Dynamic Parallelization and Vectorization of Binary ...The Crusoe processor by Transmeta [9] is an example for both continuous runtime optimization and binary translation. Crusoe is

How to tackle the many- core challenge - DESY · Moore’s Law reinterpreted • Number of cores per chip will double every two years • Instruction parallelization (vectorization)

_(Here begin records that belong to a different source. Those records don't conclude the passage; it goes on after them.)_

-- ==== Sys2Proof/Machine/Mesh.lean ====
section
/-! DEFINITION. The mesh map: positions, discovery, commit, and the registers of 17 R329 to R335. -/

namespace Sys2Proof.Machine

/-- The die of a position y·32 + x (17 R332). -/
def dieOfPos (p : Nat) : Nat := p % 32 / 16 + 2 * (p / 32 / 16)

/-- Positions of die d in row-major scan order of its local (y, x) (17 R332). -/
def diePositions (d : Nat) : List Nat :=
  (List.range 256).map (fun i => (16 * (d / 2) + i / 16) * 32 + 16 * (d % 2) + i % 16)

/-- The good positions of a die, in scan order. -/
def State.goodOf (s : State) (d : Nat) : List Nat := (diePositions d).filter (fun p => s.good.get false p)

/-- The entry of the canonical map that names a position: 0–959 a logical core, 960 + 16d + k a spare (17 R332). -/
def State.canonEntry (s : State) (p : Nat) : Option Nat :=
  match findIdx? (fun q => q == p) (s.goodOf (dieOfPos p)) 0 with
  | some (i, _) => some (if i < 240 then 240 * dieOfPos p + i else 960 + 16 * dieOfPos p + (i - 240))
  | none => none

/-- The canonical map (17 R332). -/
def State.canonMap (s : State) : SMap (Option Nat) :=
  (List.range 4).foldl (fun m d =>
    ((s.goodOf d).zipIdx).foldl (fun m (p, i) =>
      if i < 240 then m.set none (240 * d + i) (some p)
      else if i < 256 then m.set none (960 + 16 * d + (i - 240)) (some p) else m) m) []

/-- A map is in force (17 R329). -/
def State.mapped (s : State) : Bool := (s.sysRegs.get 0 0x311).getLsbD 2
def State.meshBusy (s : State) : Bool := (s.sysRegs.get 0 0x311).getLsbD 1

/-- %cid of a core: its logical number once a map is in force, else 0; a spare has none (17 R327, R333). -/
def State.cidOf (s : State) (c : Nat) : Nat := if s.mapped && c < 960 then c else 0

/-- The core that runs on a position. -/
def State.coreAt (s : State) (p : Nat) : Option Nat :=
  match s.logical.find? (fun e => e.2 == some p) with
  | some e => some e.1
  | none => none

/-- The boot core's position: the first good one of die 0 in scan order (17 R323). -/
def State.bootPos (s : State) : Option Nat := (s.goodOf 0).head?

/-- The core is the boot core. -/
def State.isBootCore (s : State) (c : Nat) : Bool :=
  match s.bootPos with
  | some p => s.logical.get none c == some p
  | none => false

def State.sysReg (s : State) (n : Nat) : Word := s.sysRegs.get 0 n
def State.setSysReg (s : State) (n : Nat) (x : Word) : State := { s with sysRegs := s.sysRegs.set 0 n x }

/-- Set bits hi:lo of a number. -/
def setBits (x hi lo v : Nat) : Nat := x - bitsOf x hi lo * 2 ^ lo + (v % 2 ^ (hi + 1 - lo)) * 2 ^ lo

def State.setMeshst (s : State) (hi lo v : Nat) : State :=
  s.setSysReg 0x311 (BitVec.ofNat 64 (setBits (s.sysReg 0x311).toNat hi lo v))

/-- The boot reaches a stage. A boot that has stopped keeps STAGE, and no stage follows a later one (17 R326, R328). -/
def State.bootStage (s : State) (n : Nat) : State :=
  let x := (s.sysReg 0x317).toNat
  if bitsOf x 15 8 = 0 then s.setSysReg 0x317 (BitVec.ofNat 64 (setBits x 3 0 (max n (bitsOf x 3 0)))) else s

/-- GO: the flood starts (17 R330). -/
def State.meshGo (s : State) : State := s.setMeshst 1 1 1

/-- The neighbours of a position with their PARENT codes, in the order N, E, S, W (17 R330, R331). -/
def neighbours (p : Nat) : List (Nat × Nat) :=
  (if 32 ≤ p then [(1, p - 32)] else []) ++ (if p % 32 < 31 then [(2, p + 1)] else [])
    ++ (if p < 992 then [(3, p + 32)] else []) ++ (if p % 32 = 0 then [] else [(4, p - 1)])

/-- Breadth-first hops from the boot router through participating routers (17 R330). -/
def State.floodGo (s : State) : Nat → Nat → List Nat → SMap (Option Nat) → SMap (Option Nat)
  | 0, _, _, m => m
  | fuel + 1, h, front, m =>
    let next := (front.flatMap (fun p => (neighbours p).map (·.2))).foldl
      (fun l p => if s.routers.get false p && (m.get none p).isNone && !(l.contains p) then l ++ [p] else l) []
    if next.isEmpty then m
    else s.floodGo fuel (h + 1) next (next.foldl (fun m p => m.set none p (some (h + 1))) m)

def State.flood (s : State) : SMap (Option Nat) :=
  match s.bootPos with
  | some b => s.floodGo 1024 0 [b] [(b, some 0)]
  | none => []

/-- The record of a position (17 R331). -/
def State.floodRecord (s : State) (m : SMap (Option Nat)) (p : Nat) : Nat :=
  match m.get none p with
  | none => 0
  | some h =>
    let parent := match (neighbours p).find? (fun n => h != 0 && m.get none n.2 == some (h - 1)) with
      | some n => n.1
      | none => 0
    h % 64 * 32 + parent * 4 + 2 + (if s.good.get false p then 1 else 0)

/-- The flood ends: every record is written at its home, then DONE is set (17 R330). Routers have no owner id; the
words' owner becomes none. -/
def State.meshDone (s : State) : State :=
  let m := s.flood
  let bs := (List.range 1024).flatMap (fun p => bytesOf 2 (s.floodRecord m p))
  let s := s.homeWrite 2047 (bitsOf (s.sysReg 0x312).toNat 51 0) bs
  (s.setMeshst 1 1 0).setMeshst 0 0 1

/-- The map table in memory (17 R332). -/
def State.mapTable (s : State) : List Nat :=
  (List.range 1024).map (fun i => s.homeNat (bitsOf (s.sysReg 0x313).toNat 51 0 + 2 * i) 2)

/-- The place of a position in its die's scan order. -/
def scanIndex (p : Nat) : Nat := (p / 32 % 16) * 16 + p % 16

/-- Entry i of the map table keeps every rule of 17 R333. -/
def State.mapEntryOk (s : State) (t : List Nat) (i : Nat) : Bool :=
  let p := t.getD i 0xFFFF
  let fresh := !((t.take i).contains p)
  let good (d : Nat) : Bool := p < 1024 && s.good.get false p && dieOfPos p == d
  if i < 960 then
    good (i / 240) && fresh && (i % 240 == 0 || scanIndex (t.getD (i - 1) 0) < scanIndex p)
  else if p = 0xFFFF then true
  else good ((i - 960) / 16) && fresh && (i % 16 == 0 || t.getD (i - 1) 0xFFFF != 0xFFFF)

/-- A map with its keys renamed. -/
def rekeyMap {α : Type} (f : Nat → Nat) (m : SMap α) : SMap α := m.foldl (fun r e => SMap.put r (f e.1) e.2) []

/-- Rename the cores: every core's state moves to its new number (17 R333). -/
def State.renumber (s : State) (f : Nat → Nat) : State :=
  let g (k : Nat) : Nat := k / 1024 * 1024 + f (k % 1024)
  let at_ (n : Nat) (k : Nat) : Nat := g (k / n) * n + k % n
  { s with
    threads := rekeyMap (at_ 16) s.threads, cores := rekeyMap f s.cores, deques := rekeyMap g s.deques,
    spills := rekeyMap g s.spills, msgs := rekeyMap g s.msgs, tags := rekeyMap (at_ 64) s.tags, chans := rekeyMap (at_ 64) s.chans,
    claims := rekeyMap (at_ 64) s.claims, bindings := rekeyMap g s.bindings, preempts := rekeyMap g s.preempts,
    undeliv := rekeyMap g s.undeliv, syms := rekeyMap (fun k => f (k / 256) * 256 + k % 256) s.syms,
    l1 := rekeyMap (fun k => f (k / 2 ^ 49) * 2 ^ 49 + k % 2 ^ 49) s.l1,
    icache := rekeyMap (fun k => f (k / 2 ^ 49) * 2 ^ 49 + k % 2 ^ 49) s.icache,
    scratch := rekeyMap (at_ (2 ^ 18)) s.scratch, spoison := rekeyMap (at_ (2 ^ 15)) s.spoison,
    resident := rekeyMap (at_ 64) s.resident, pins := rekeyMap (at_ 64) s.pins,
    services := s.services.map (fun r => { r with core := f r.core }),
    lnJobs := s.lnJobs.map (fun j => { j with core := f j.core }), attns := s.attns.map (fun a => { a with core := f a.core }),
    peerStores := s.peerStores.map (fun p => (f (p.1 / 16) * 16 + p.1 % 16, p.2)),
    octets := s.octets.map (fun e => (e.1, { e.2 with queues := e.2.queues.map (fun q =>
      (q.1, q.2.map (fun j => { j with core := f j.core }))) })),
    owner := s.owner.map (fun e => match agentCore e.2 with | some c => (e.1, coreAgent (f c)) | none => e) }

/-- The good positions of a die that a map names nowhere, each with a spare key that the map leaves free: they receive no
logical number (17 R333). -/
def State.omittedBy (s : State) (t : List Nat) : List (Nat × Nat) :=
  (List.range 4).flatMap (fun d => (((s.goodOf d).filter (fun p => !t.contains p)).zipIdx).map (fun (p, j) => (960 + 16 * d + 15 - j, p)))

/-- COMMIT: check the entries in order, then load the map and hand %meshcnt to the boot agents, or record the first that
fails (17 R333). -/
def State.meshCommit (s : State) : State :=
  let t := s.mapTable
  match (List.range 1024).find? (fun i => !(s.mapEntryOk t i)) with
  | some i => (s.setMeshst 47 38 i).setMeshst 3 3 1
  | none =>
    let listed : SMap (Option Nat) := t.zipIdx.foldl (fun m (p, i) => if p = 0xFFFF then m else m.put i (some p)) []
    let rest := s.omittedBy t
    let new := rest.foldl (fun (m : SMap (Option Nat)) (e : Nat × Nat) => m.set none e.1 (some e.2)) listed
    let ren (c : Nat) : Nat := match s.logical.get none c with
      | some p => (match new.find? (fun e => e.2 == some p) with | some e => e.1 | none => c)
      | none => c
    let s := if new = s.logical then s else { s.renumber ren with logical := new }
    let s := { s with omitted := rest.foldl (fun (m : SMap Bool) (e : Nat × Nat) => m.set false e.1 true) [], bootCnt := some (bitsOf (s.sysReg 0x314).toNat 51 0) }
    ((s.setMeshst 3 3 0).setMeshst 2 2 1).bootStage 7

/-- A write of %meshctl by a core; none where it raises ILLEGAL_OPERAND, as GO and COMMIT do from any other agent than the
boot core (17 R329). -/
def State.writeMeshctl (s : State) (writer : Option Nat) (v : Word) : Option State :=
  let x := v.toNat
  if 4 ≤ x then none
  else if x = 0 then some s
  else if !(writer.any s.isBootCore) || s.meshBusy || x = 3 then none
  else if x = 1 then (if s.mapped then none else some s.meshGo)
  else some s.meshCommit

/-- Control core n starts: M-mode at %ccpc, with its number in mhartid and a0, and %meshmap in a1; one that is released
already goes on (17 R334). -/
def State.startCc (s : State) (n : Nat) : State :=
  if (s.sysReg 0x315).getLsbD n then s
  else { s with ccores := s.ccores.set none n (some { mmode := true, pc := s.sysReg 0x316, hartid := BitVec.ofNat 64 n,
                                                      a0 := BitVec.ofNat 64 n, a1 := s.sysReg 0x313 }) }

/-- A write of %ccrel; none where it raises ILLEGAL_OPERAND (17 R334). Stage 8 is reached with the first release. -/
def State.writeCcrel (s : State) (v : Word) : Option State :=
  if 2 ^ 24 ≤ v.toNat || !s.mapped then none
  else
    let s := ((List.range 24).filter (fun n => v.getLsbD n)).foldl State.startCc s
    let s := s.setSysReg 0x315 (s.sysReg 0x315 ||| v)
    some (if v = 0 then s else s.bootStage 8)

/-- A write of %measx; none where it raises ILLEGAL_OPERAND (17 R335). -/
def State.writeMeasx (s : State) (v : Word) : Option State :=
  let x := v.toNat
  let n := x % 8
  if n < 2 || bitsOf x 4 3 != 0 || 2 ^ 52 ≤ x then none
  else
    let a := bitsOf x 51 5 * 32
    some { s with meas := s.meas.set 0 n (Config.sm3 (bytesOf 32 (s.meas.get 0 n).toNat ++ s.homeBytes a 32)) }

end Sys2Proof.Machine
end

Parallelization and Vectorization in GCC...3 July 2012 gcc-par-vect: Outline 1/81 Outline • Transformation for parallel and vector execution • Data dependence • Auto-parallelization

Parallelization of Coupled Cluster Code with OpenMP

Development of OpenMP Parallelization for MFIX-DEM · 2013. 8. 6. · • After instrumentation with OpenMP directives, performance analysis shows an efficiency of 87% on 8 threads

Arm in High Performance Computing: Fortran on AArch64fortrandev/2018/AGM18FP_Sircombe.pdf · •Partial Fortran 2008 support •OpenMP 3.1 •Directives to support explicit vectorization

Michael Voss, Principal Engineer Software and Services ...pingali/CS377P/2019sp/lectures/vectorization-voss.pdfThree layer cake for shared-memory programming. ... shared memory OpenMP,

OPTIMIZATION AND OPENMP PARALLELIZATION OF …€¦ · OPTIMIZATION AND OPENMP PARALLELIZATION OF A DISCRETE ELEMENT ... with the optimization and parallelization of a discrete element

LHCb ideas and path toward vectorization and parallelization

Performance Comparison of Pure MPI vs Hybrid MPI-OpenMP Parallelization Models on SMP Clusters

Introduction OpenMP Parallelization - Physics & …homepage.physics.uiowa.edu/~ghowes/teach/ihpc11/lec/ihpc11Lec... · Introduction OpenMP Parallelization Christian D. Ott TAPIR,

Multi-platform Automatic Parallelization and Power ... · (SMP servers) Server Code Generation OpenMP Compiler Shred memory servers Heterogeneous Multicores from Vendor B Hitachi,

Parallel Hybrid Computing · GPU GPU GPU GPU OpenMP HMPP MPI CUDA. Programming Multicores/ ... CILK, TBB, automatic parallelization, vectorization… • Distributed memory architectures

OpenMP Offload Evaluating Support for Features · OpenMP 1.0 OpenMP 2.0 OpenMP 2.0 OpenMP 2.5 OpenMP 3.0 OpenMP 3.1 OpenMP 4.0 OpenMP 4.5 OpenMP 5.0 OpenACC 1.0 OpenACC 2.5 OpenACC

Parallelization and Vectorization in GCC

OpenMP Application Program Interface Examples€¦ · 5 Introduction This collection of programming examples supplements the OpenMP API for Shared Memory Parallelization specifications,

An Introduction to OpenMP · 2 OpenMP General Concepts Parallelization Constructs Data Environment Synchronization 3 Final Considerations Complete Example Summary ... Thread libraries

SIMD Programming and What You Must Know about …Contents 1 Introduction 2 SIMD Instructions 3 SIMD programming alternatives Auto loop vectorization OpenMP SIMD Directives GCC’s

Advanced OpenMP Tutorial · Advanced OpenMP Tutorial – Vectorization Michael Klemm 1 IWOMP 2017 Advanced OpenMP Tutorial Christian Terboven Michael Klemm. OpenMPCon & IWOMP 2017

Experience with COSMO MPI/OpenMP hybrid parallelization Matthew Cordery, William Sawyer Swiss National Supercomputing Centre Ulrich Schättler Deutscher.